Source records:
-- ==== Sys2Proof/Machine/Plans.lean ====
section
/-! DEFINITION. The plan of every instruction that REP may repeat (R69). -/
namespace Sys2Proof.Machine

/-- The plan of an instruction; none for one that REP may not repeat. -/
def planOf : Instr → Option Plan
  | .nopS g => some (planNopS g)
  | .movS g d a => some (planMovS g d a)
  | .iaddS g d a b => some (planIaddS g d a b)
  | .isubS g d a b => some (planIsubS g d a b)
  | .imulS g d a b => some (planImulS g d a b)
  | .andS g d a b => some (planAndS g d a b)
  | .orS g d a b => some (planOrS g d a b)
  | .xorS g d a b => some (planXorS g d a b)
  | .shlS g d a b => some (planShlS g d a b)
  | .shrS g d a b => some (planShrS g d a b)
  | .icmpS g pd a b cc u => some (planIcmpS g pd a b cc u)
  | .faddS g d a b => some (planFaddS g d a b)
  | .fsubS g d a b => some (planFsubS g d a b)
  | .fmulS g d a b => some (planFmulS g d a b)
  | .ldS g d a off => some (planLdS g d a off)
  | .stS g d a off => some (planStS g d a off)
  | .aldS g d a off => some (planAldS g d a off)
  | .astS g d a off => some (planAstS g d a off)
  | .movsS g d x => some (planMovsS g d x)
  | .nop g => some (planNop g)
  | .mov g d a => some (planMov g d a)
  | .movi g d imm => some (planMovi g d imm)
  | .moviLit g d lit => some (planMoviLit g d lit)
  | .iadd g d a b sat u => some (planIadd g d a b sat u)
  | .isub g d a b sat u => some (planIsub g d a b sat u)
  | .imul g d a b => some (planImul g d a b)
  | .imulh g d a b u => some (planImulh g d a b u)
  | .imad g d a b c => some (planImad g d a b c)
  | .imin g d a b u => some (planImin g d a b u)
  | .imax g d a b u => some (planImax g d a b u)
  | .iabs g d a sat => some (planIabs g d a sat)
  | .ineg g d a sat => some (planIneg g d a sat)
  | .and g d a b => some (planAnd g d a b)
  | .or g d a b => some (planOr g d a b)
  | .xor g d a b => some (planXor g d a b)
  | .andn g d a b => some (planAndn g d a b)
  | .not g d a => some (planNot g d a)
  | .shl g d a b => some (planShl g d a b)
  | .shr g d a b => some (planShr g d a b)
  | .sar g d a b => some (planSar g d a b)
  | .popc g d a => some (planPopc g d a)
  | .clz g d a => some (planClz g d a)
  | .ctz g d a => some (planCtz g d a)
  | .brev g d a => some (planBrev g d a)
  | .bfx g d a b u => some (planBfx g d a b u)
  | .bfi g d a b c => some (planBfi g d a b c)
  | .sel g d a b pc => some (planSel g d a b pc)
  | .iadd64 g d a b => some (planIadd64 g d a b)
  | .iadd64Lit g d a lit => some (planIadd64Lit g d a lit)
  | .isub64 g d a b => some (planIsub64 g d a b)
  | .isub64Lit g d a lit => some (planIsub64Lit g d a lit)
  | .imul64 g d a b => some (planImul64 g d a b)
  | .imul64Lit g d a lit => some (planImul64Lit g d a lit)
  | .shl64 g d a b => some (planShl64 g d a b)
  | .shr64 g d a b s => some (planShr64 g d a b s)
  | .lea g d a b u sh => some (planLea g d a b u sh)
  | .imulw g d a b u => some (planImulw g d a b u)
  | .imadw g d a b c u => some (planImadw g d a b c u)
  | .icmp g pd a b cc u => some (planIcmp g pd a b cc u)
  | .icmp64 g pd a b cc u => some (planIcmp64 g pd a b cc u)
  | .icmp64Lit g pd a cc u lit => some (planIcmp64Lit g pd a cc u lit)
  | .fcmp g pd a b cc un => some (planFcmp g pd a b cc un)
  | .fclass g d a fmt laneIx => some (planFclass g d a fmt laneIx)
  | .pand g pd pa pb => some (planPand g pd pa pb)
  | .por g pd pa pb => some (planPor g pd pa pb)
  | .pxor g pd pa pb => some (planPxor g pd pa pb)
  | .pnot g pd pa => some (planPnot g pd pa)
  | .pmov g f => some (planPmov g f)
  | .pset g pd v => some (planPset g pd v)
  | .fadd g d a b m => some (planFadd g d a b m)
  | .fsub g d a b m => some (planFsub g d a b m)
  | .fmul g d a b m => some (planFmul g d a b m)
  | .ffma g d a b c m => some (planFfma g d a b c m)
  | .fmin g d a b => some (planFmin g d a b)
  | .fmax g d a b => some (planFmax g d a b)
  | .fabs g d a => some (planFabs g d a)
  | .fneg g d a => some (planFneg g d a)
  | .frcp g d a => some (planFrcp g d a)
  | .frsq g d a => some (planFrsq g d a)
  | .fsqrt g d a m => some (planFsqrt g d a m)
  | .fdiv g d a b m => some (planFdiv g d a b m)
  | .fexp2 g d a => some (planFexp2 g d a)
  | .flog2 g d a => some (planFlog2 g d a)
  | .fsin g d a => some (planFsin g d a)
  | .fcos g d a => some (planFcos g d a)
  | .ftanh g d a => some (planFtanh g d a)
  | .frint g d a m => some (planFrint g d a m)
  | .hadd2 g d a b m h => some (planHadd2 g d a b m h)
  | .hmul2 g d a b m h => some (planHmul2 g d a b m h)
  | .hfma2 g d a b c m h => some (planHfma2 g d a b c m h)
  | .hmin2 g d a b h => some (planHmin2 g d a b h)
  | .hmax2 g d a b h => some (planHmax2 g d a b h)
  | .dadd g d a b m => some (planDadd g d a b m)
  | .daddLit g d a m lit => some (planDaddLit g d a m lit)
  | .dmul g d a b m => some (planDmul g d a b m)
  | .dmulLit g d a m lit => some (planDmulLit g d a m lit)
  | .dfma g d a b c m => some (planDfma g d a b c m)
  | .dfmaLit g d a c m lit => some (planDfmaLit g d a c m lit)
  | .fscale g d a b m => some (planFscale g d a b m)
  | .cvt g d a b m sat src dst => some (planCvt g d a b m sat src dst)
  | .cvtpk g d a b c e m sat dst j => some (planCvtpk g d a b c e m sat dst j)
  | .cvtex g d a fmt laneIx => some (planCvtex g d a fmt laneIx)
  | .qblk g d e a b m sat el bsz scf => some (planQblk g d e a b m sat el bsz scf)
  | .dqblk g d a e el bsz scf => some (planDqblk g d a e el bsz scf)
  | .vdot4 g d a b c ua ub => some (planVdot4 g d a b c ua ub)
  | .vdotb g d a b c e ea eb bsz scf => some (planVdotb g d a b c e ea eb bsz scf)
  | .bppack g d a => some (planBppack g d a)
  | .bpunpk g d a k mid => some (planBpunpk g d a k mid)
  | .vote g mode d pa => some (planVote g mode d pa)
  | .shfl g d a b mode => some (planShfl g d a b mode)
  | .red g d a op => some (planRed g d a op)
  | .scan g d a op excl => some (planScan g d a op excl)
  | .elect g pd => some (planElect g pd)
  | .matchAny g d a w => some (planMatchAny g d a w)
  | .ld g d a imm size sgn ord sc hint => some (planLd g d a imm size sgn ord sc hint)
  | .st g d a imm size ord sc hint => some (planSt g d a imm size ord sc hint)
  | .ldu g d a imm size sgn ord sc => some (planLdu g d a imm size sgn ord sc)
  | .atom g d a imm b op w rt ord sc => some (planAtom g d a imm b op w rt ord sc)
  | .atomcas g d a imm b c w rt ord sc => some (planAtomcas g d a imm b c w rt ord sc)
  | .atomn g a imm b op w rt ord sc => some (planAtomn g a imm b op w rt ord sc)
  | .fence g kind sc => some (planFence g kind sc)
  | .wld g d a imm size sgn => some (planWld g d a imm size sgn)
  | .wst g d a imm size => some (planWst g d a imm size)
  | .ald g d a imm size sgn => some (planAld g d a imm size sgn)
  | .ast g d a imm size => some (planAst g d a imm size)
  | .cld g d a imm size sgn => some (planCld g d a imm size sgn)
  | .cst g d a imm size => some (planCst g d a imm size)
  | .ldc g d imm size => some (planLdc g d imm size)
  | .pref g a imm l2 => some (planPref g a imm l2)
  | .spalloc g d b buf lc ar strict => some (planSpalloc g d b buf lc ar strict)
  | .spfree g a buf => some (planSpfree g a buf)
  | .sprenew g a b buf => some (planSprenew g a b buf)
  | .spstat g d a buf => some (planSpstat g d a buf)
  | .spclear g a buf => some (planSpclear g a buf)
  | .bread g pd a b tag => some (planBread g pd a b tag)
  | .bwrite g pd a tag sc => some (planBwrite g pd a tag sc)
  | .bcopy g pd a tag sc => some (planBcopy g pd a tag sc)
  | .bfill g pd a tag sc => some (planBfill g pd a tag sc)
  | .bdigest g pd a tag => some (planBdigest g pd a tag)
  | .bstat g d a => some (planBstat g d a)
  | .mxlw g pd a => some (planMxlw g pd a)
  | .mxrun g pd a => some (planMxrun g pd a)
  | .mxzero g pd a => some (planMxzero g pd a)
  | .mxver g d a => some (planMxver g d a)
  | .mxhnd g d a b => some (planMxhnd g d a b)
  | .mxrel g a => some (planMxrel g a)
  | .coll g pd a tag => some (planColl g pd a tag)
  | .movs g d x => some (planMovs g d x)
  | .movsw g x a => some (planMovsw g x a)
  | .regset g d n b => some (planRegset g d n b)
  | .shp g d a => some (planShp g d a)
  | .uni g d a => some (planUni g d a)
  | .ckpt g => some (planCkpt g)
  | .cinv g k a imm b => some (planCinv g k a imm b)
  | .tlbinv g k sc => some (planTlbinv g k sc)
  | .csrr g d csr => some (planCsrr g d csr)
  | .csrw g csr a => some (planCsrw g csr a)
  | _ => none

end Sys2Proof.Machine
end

WHAT THIS TASK INVOLVES:
Look above for the line containing "eb bsz scf)". Output from there through the line containing "(planAst g d a imm size)", exactly and inclusively.

SOLVED PROBLEM:
  | .vdotb g d a b c e ea eb bsz scf => some (planVdotb g d a b c e ea eb bsz scf)
  | .bppack g d a => some (planBppack g d a)
  | .bpunpk g d a k mid => some (planBpunpk g d a k mid)
  | .vote g mode d pa => some (planVote g mode d pa)
  | .shfl g d a b mode => some (planShfl g d a b mode)
  | .red g d a op => some (planRed g d a op)
  | .scan g d a op excl => some (planScan g d a op excl)
  | .elect g pd => some (planElect g pd)
  | .matchAny g d a w => some (planMatchAny g d a w)
  | .ld g d a imm size sgn ord sc hint => some (planLd g d a imm size sgn ord sc hint)
  | .st g d a imm size ord sc hint => some (planSt g d a imm size ord sc hint)
  | .ldu g d a imm size sgn ord sc => some (planLdu g d a imm size sgn ord sc)
  | .atom g d a imm b op w rt ord sc => some (planAtom g d a imm b op w rt ord sc)
  | .atomcas g d a imm b c w rt ord sc => some (planAtomcas g d a imm b c w rt ord sc)
  | .atomn g a imm b op w rt ord sc => some (planAtomn g a imm b op w rt ord sc)
  | .fence g kind sc => some (planFence g kind sc)
  | .wld g d a imm size sgn => some (planWld g d a imm size sgn)
  | .wst g d a imm size => some (planWst g d a imm size)
  | .ald g d a imm size sgn => some (planAld g d a imm size sgn)
  | .ast g d a imm size => some (planAst g d a imm size)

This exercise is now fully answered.